From the data, copy out every line in which the word "that" appears.

-- Opening Marker --

-- ==== Sys2Proof/WellFormed.lean ====
section
/-! DEFINITION. When a command is well formed: its operands lie in the ranges the spec gives them. The machine is total on any
command; this predicate says which ones the outside world can send. -/

namespace Sys2Proof

/-- A requester that exists: VF 0 to 31, firmware component 0 to 11 (R164, R350, R406). -/
def Req.wf : Req → Bool
  | .pf => true
  | .vf n => decide (n < 32)
  | .fw c => decide (c < 12)
  | .debug => true

/-- A function: the PF or VF 0 to 31 (R350). -/
def fnWf (fn : Option Nat) : Bool := fn.all (fun n => decide (n < 32))

/-- A CAN client: the classic SDO channel, or a node 1 to 127 (R397, R399). -/
def nodeWf (node : Option Nat) : Bool := node.all (fun n => decide (1 ≤ n) && decide (n ≤ 127))

/-- A transport's session (chapter 15). -/
def Via.wf : Via → Bool
  | .mbx fn => fnWf fn
  | .sdo => true
  | .usdo node => nodeWf (some node)
  | .udp _ => true
  | .usb => true

/-- A frame that a Shortstop core builds holds bytes; a punt queue has 512 entries (R206, R208). -/
def Reinj.wf : Reinj → Bool
  | .orig k => decide (k < 512)
  | .synth data _ => decide (0 < data.length)

/-- The value of a flow-entry field fits the field (R230). -/
def FlowSet.wf : FlowSet → Bool
  | .digest v => decide (v < 2 ^ 96)
  | .fprof v => decide (1 ≤ v) && decide (v ≤ 31)
  | .version v => decide (1 ≤ v) && decide (v ≤ 65535)
  | .entity v => decide (v < 2 ^ 24)
  | .packets v => decide (v < 2 ^ 64)
  | .bytes v => decide (v < 2 ^ 64)
  | .last v => decide (v < 2 ^ 64)
  | .iaMean v => decide (v < 2 ^ 32)
  | .iaDev v => decide (v < 2 ^ 32)
  | .iaMax v => decide (v < 2 ^ 32)
  | .marked v => decide (v < 65536)
  | .dropped v => decide (v < 65536)
  | .seen v => decide (v < 2 ^ 32)
  | .valid _ => true
  | .static _ => true
  | .entValid _ => true
  | .iaInit _ => true

/-- The functions and the number of VFs that a configuration write names (R350). -/
def CfgWrite.wf : CfgWrite → Bool
  | .vfEnable _ => true
  | .numVfs n => decide (n ≤ 32)
  | .mse fn _ => fnWf fn
  | .bme fn _ => fnWf fn
  | .msixEn fn _ => fnWf fn

/-- The straps are the bits of PWR_STRAP; masks of stacks and planes have their width (R456, R473). -/
def BootIn.wf (b : BootIn) : Bool :=
  decide (b.straps < 2 ^ 32) && decide (b.hbmBad < 256) && decide (b.msBad < 256) && decide (b.planes < 4)

/-- Is a command well formed? -/
def Instr.wf : Instr → Bool
  | .registerWrite who off len _ => who.wf && decide (off < 2 ^ 24) && decide (0 < len) && decide (len ≤ 64)
  | .pairLowRead who off len => who.wf && decide (off < 2 ^ 24) && decide (0 < len) && decide (len ≤ 64)
  | .pairLowWrite who off _ => who.wf && decide (off < 2 ^ 24) && decide (off % 4 = 0)
  | .pairHighWrite who off _ => who.wf && decide (off < 2 ^ 24) && decide (off % 4 = 0)
  | .readTimeout fn _ => fnWf fn
  | .frameReceive _ data pad => decide (0 < data.length) && decide (data.length + pad < 16384)
  | .frameEnd _ _ => true
  | .pause _ quanta _ _ => decide (quanta < 65536)
  | .pfc _ enable quanta _ _ => decide (enable < 256) && decide (quanta.length = 8) && quanta.all (fun q => decide (q < 65536))
  | .pauseTimerExpiry _ _ => true
  | .pauseRepeat _ _ => true
  | .stormRxExpiry _ _ => true
  | .stormRxQuietExpiry _ _ => true
  | .stormTxExpiry _ _ => true
  | .linkChange _ _ _ _ => true
  | .dieFLoss => true
  | .failsafeRelease => true
  | .pairWaitExpiry _ => true
  | .dispatchTake => true
  | .parseResult _ => true
  | .classify => true
  | .reinject _ _ k => k.wf
  | .puntRelease _ k => decide (k < 512)
  | .templateBuild _ n _ => decide (0 < n.val)
  | .versionCommit who v _ => who.wf && decide (v < 65536)
  | .versionRetire => true
  | .sweep => true
  | .sweepEnd => true
  | .bind => true
  | .agingScan => true
  | .flowEntryFwWrite _ _ _ entity _ more => (entity.map FlowSet.entity).all FlowSet.wf && more.all FlowSet.wf
  | .entityRangeAssign _ first n => decide (first + n ≤ 262144)
  | .flwFidxWrite who _ => who.wf
  | .flwEidxWrite who _ => who.wf
  | .police => true
  | .policerClassWrite _ cinc pinc cbs pbs _ _ => decide (cinc < 2 ^ 32) && decide (pinc < 2 ^ 32) && bucketsOk cbs pbs
  | .gntPidxCopy who _ _ => who.wf
  | .scoreAdmit => true
  | .dropEnd _ => true
  | .scoreGrant => true
  | .scoreDeliver _ => true
  | .slotReloadDone _ => true
  | .fabricScrub _ => true
  | .visorVerdict => true
  | .taggedQuietExpiry _ => true
  | .reorderRelease _ => true
  | .egressEnqueue => true
  | .scheduleDecision _ => true
  | .frameRelease _ => true
  | .queueStarved _ _ => true
  | .queueRecordWrite _ _ w => decide (w.length = 7) && w.all (fun x => decide (x < 2 ^ 32))
  | .refLoss => true
  | .refReturn => true
  | .ptpMeasurement who off epoch _ cls => who.wf && decide (off < 2 ^ 64) && decide (epoch < 256) && decide (cls < 256)
  | .ppsInEdge _ => true
  | .irigFrame _ f _ _ q leap => decide (f.fmt < 8) && decide (1 ≤ f.day) && decide (f.day ≤ 366) && decide (f.sec ≤ 86400) && decide (f.year < 100) && decide (q < 16) &&
      decide (-1 ≤ leap) && decide (leap ≤ 1)
  | .sourceLoss _ => true
  | .timeSet _ bound => decide (bound < 2 ^ 32)
  | .stepLand => true
  | .errorBoundUpdate => true
  | .ppsOutPulse => true
  | .ppsOutEnd => true
  | .leapSecond => true
  | .tmuNowRead who => who.wf
  | .snapshotOpen _ => true
  | .snapshotClose _ => true
  | .huddleTake => true
  | .filingWrite => true
  | .resultPost => true
  | .resultWriteback _ _ => true
  | .resultDeadline _ => true
  | .partitionStale _ => true
  | .catcherRecord r => decide (r.source < 36) && decide (r.code < 256)
  | .catcherTake => true
  | .catRtailWrite who _ _ => who.wf
  | .pqCfgWrite _ _ owner depth _ => decide (owner < 64) && decide (depth ≤ 6)
  | .pqPushctl who _ level => who.wf && decide (level < 8)
  | .pqPopctl who _ => who.wf
  | .pqWaiterPop _ => true
  | .lckAcqRead who _ => who.wf
  | .lckAcqWrite who _ => who.wf
  | .lckForce who _ => who.wf
  | .pass _ _ => true
  | .walk _ _ => true
  | .link _ _ => true
  | .move _ _ => true
  | .waitq _ _ => true
  | .signal _ _ => true
  | .lock _ _ => true
  | .jump _ _ => true
  | .nop _ _ => true
  | .endProgram _ _ => true
  | .swap _ _ => true
  | .front _ _ => true
  | .bankExchange _ => true
  | .passCommit _ => true
  | .emitDrainError _ _ => true
  | .moveComplete _ => true
  | .linkComplete _ _ => true
  | .waitqTimeout _ => true
  | .lockRetry _ => true
  | .lockTimeout _ => true
  | .arrayFault _ _ _ _ => true
  | .tclkStep _ => true
  | .tenCtrlRun who _ => who.wf
  | .tenCtrlPreempt who _ => who.wf
  | .preemptSaved _ => true
  | .tenCtrlResume who _ => who.wf
  | .tenCtrlReset who _ => who.wf
  | .tenCtrlLock who _ => who.wf
  | .stagingPop _ => true
  | .stagingReply _ _ _ => true
  | .granuleScrubDone => true
  | .bundleInstallRun _ => true
  | .bundleCommit => true
  | .dieHeartbeatLost _ _ => true
  | .linkRetrainFail _ _ => true
  | .thermalTrip _ _ => true
  | .hbmErrorBurst _ _ => true
  | .hbmStackFail _ _ => true
  | .modelStoreStackFail _ => true
  | .coreOutOfService _ _ => true
  | .remapStart => true
  | .remapRestart => true
  | .timeShareSwitch _ => true
  | .errorLogTake => true
  | .erlCtlClear who _ => who.wf
  | .erlIdxWrite who _ => who.wf
  | .mbxRing fn => fnWf fn
  | .mbxRack fn => fnWf fn
  | .mbxTake fn => fnWf fn
  | .messageSegment fn => fnWf fn
  | .hello fn => fnWf fn
  | .fwLoad _ => true
  | .fwUpdate _ => true
  | .dictRead fn => fnWf fn
  | .dictWrite fn _ => fnWf fn
  | .bundleInstall => true
  | .bundleStatus => true
  | .bundleFree => true
  | .ptnReset fn => fnWf fn
  | .coreCtrlSetPc _ => true
  | .coreCtrlSetSavebase _ => true
  | .coreCtrlRun _ => true
  | .coreCtrlPreempt _ => true
  | .coreCtrlResume _ => true
  | .coreCtrlReset _ => true
  | .directGrant => true
  | .dmaqCreate fn => fnWf fn
  | .dmaqDestroy fn => fnWf fn
  | .sqDoorbell fn q tail => fnWf fn && decide (q < 16) && decide (tail < 65536)
  | .cqHeadWrite fn q head => fnWf fn && decide (q < 16) && decide (head < 65536)
  | .dmaWrite _ _ desc _ _ _ => decide (desc.length = 64)
  | .dmaRecv _ desc => decide (desc.length = 64)
  | .dmaComplete fn q => fnWf fn && decide (q < 16)
  | .msixDeliver fn v => fnWf fn && decide (v < 64)
  | .pcieHotReset => true
  | .pfFlr => true
  | .vfFlr _ => true
  | .perst => true
  | .settingApply => true
  | .storeSettings via sb _ _ => via.wf && decide (0 < sb.val)
  | .restoreDefaults via sb _ => via.wf && decide (0 < sb.val)
  | .tokenStage via raw => via.wf && decide (raw.length ≤ 8192)
  | .tokenExpiry via => via.wf
  | .sdoDownload _ _ => true
  | .sdoUpload _ => true
  | .sdoTimeout node => nodeWf node
  | .usdoTransfer node _ _ => decide (1 ≤ node) && decide (node ≤ 127)
  | .nmtStart => true
  | .nmtStop => true
  | .nmtEnterPreOperational => true
  | .nmtResetCommunication => true
  | .nmtResetNode => true
  | .heartbeat => true
  | .udpRead _ raw => decide (raw.length ≤ 1472)
  | .udpWrite _ raw _ => decide (raw.length ≤ 1472)
  | .udpSessionTimeout _ => true
  | .usbRead index sb _ _ => decide (index < 65536) && decide (sb < 256)
  | .usbWrite index sb _ data => decide (index < 65536) && decide (sb < 256) && decide (data.length = 4096)
  | .usbWriteLast index sb _ data _ _ => decide (index < 65536) && decide (sb < 256) && decide (data.length ≤ 4096)
  | .usbResult => true
  | .usbBusReset => true
  | .provision via _ => via.wf
  | .deploy via _ => via.wf
  | .returnDevice via _ => via.wf
  | .decommission via _ => via.wf
  | .commitSvn via _ => via.wf
  | .rekey via _ _ => via.wf
  | .revoke via _ _ => via.wf
  | .macsecKeyRow via row _ => via.wf && decide (row.length = 64)
  | .pnwarnHandle _ => true
  | .startSequence _ => true
  | .partitionRestage => true
  | .liveUpdateQuiesce => true
  | .liveUpdateSwitch _ => true
  | .liveUpdateResume => true
  | .updateAbandon typ => decide (typ < 65536)
  | .powerLoopPeriod _ rails => rails.all (fun r => decide (r.1 < 16))
  | .thermalLoopPeriod temps => decide (temps.length = 22)
  | .hwThrottle _ _ => true
  | .hwShutdown _ _ => true
  | .loopLossFallback => true
  | .watchdogExpiry _ => true
  | .protectionFault _ _ => true
  | .managementReset => true
  | .retainedRecordWrite => true
  | .getVersion req => decide (4 ≤ req.length)
  | .getCapabilities req => decide (4 ≤ req.length)
  | .negotiateAlgorithms req => decide (4 ≤ req.length)
  | .getDigests _ req => decide (4 ≤ req.length)
  | .getCertificate _ req => decide (4 ≤ req.length)
  | .challenge _ req => decide (4 ≤ req.length)
  | .getMeasurements _ req => decide (4 ≤ req.length)
  | .keyExchange _ req => decide (4 ≤ req.length)
  | .finish _ req => decide (4 ≤ req.length)
  | .heartbeatSpdm _ req => decide (4 ≤ req.length)
  | .endSession _ req => decide (4 ≤ req.length)
  | .vendorDefinedRequest _ req => decide (4 ≤ req.length)
  | .debugUnlock _ => true
  | .secMeasselWrite who _ => who.wf
  | .secPkselWrite who _ => who.wf
  | .porstRise b => b.wf
  | .sagTrigger cause => decide (0 < cause.val)
  | .saveDone cut => cut.all (fun k => decide (1 ≤ k) && decide (k ≤ 6))
  | .sagRestart b => b.wf
  | .pwrWarm _ => true
  | .jtagWarmReset => true
  | .pgoodTFall _ _ => true
  | .telemetryRecord => true
  | .alarmChange code inst _ _ => alarmExists code inst
  | .alarmSend => true
  | .recvBufferComplete _ => true
  | .summaryPeriod => true
  | .pathUp _ => true
  | .packageNetworkDefect _ => true
  | .pathDown _ => true
  | .canErrorStateChange _ _ => true
  | .mgmtPortFrame _ => true
  | .slowPathTransmit _ _ fr _ => decide (0 < fr.length)
  | .mirrorRebuild _ => true
  | .restageDone _ => true
  | .configSpaceWrite c => c.wf
  | .doeDiscovery _ => true
  | .tapReset => true
  | .pcieLinkTrained rate width _ => [3, 4, 5].contains rate && [4, 8, 16].contains width
  | .vholdRise b => b.wf

end Sys2Proof
end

-- Closing Marker --

* _EXERCISE RESULT_
/-- A requester that exists: VF 0 to 31, firmware component 0 to 11 (R164, R350, R406). -/
/-- A frame that a Shortstop core builds holds bytes; a punt queue has 512 entries (R206, R208). -/
/-- The functions and the number of VFs that a configuration write names (R350). -/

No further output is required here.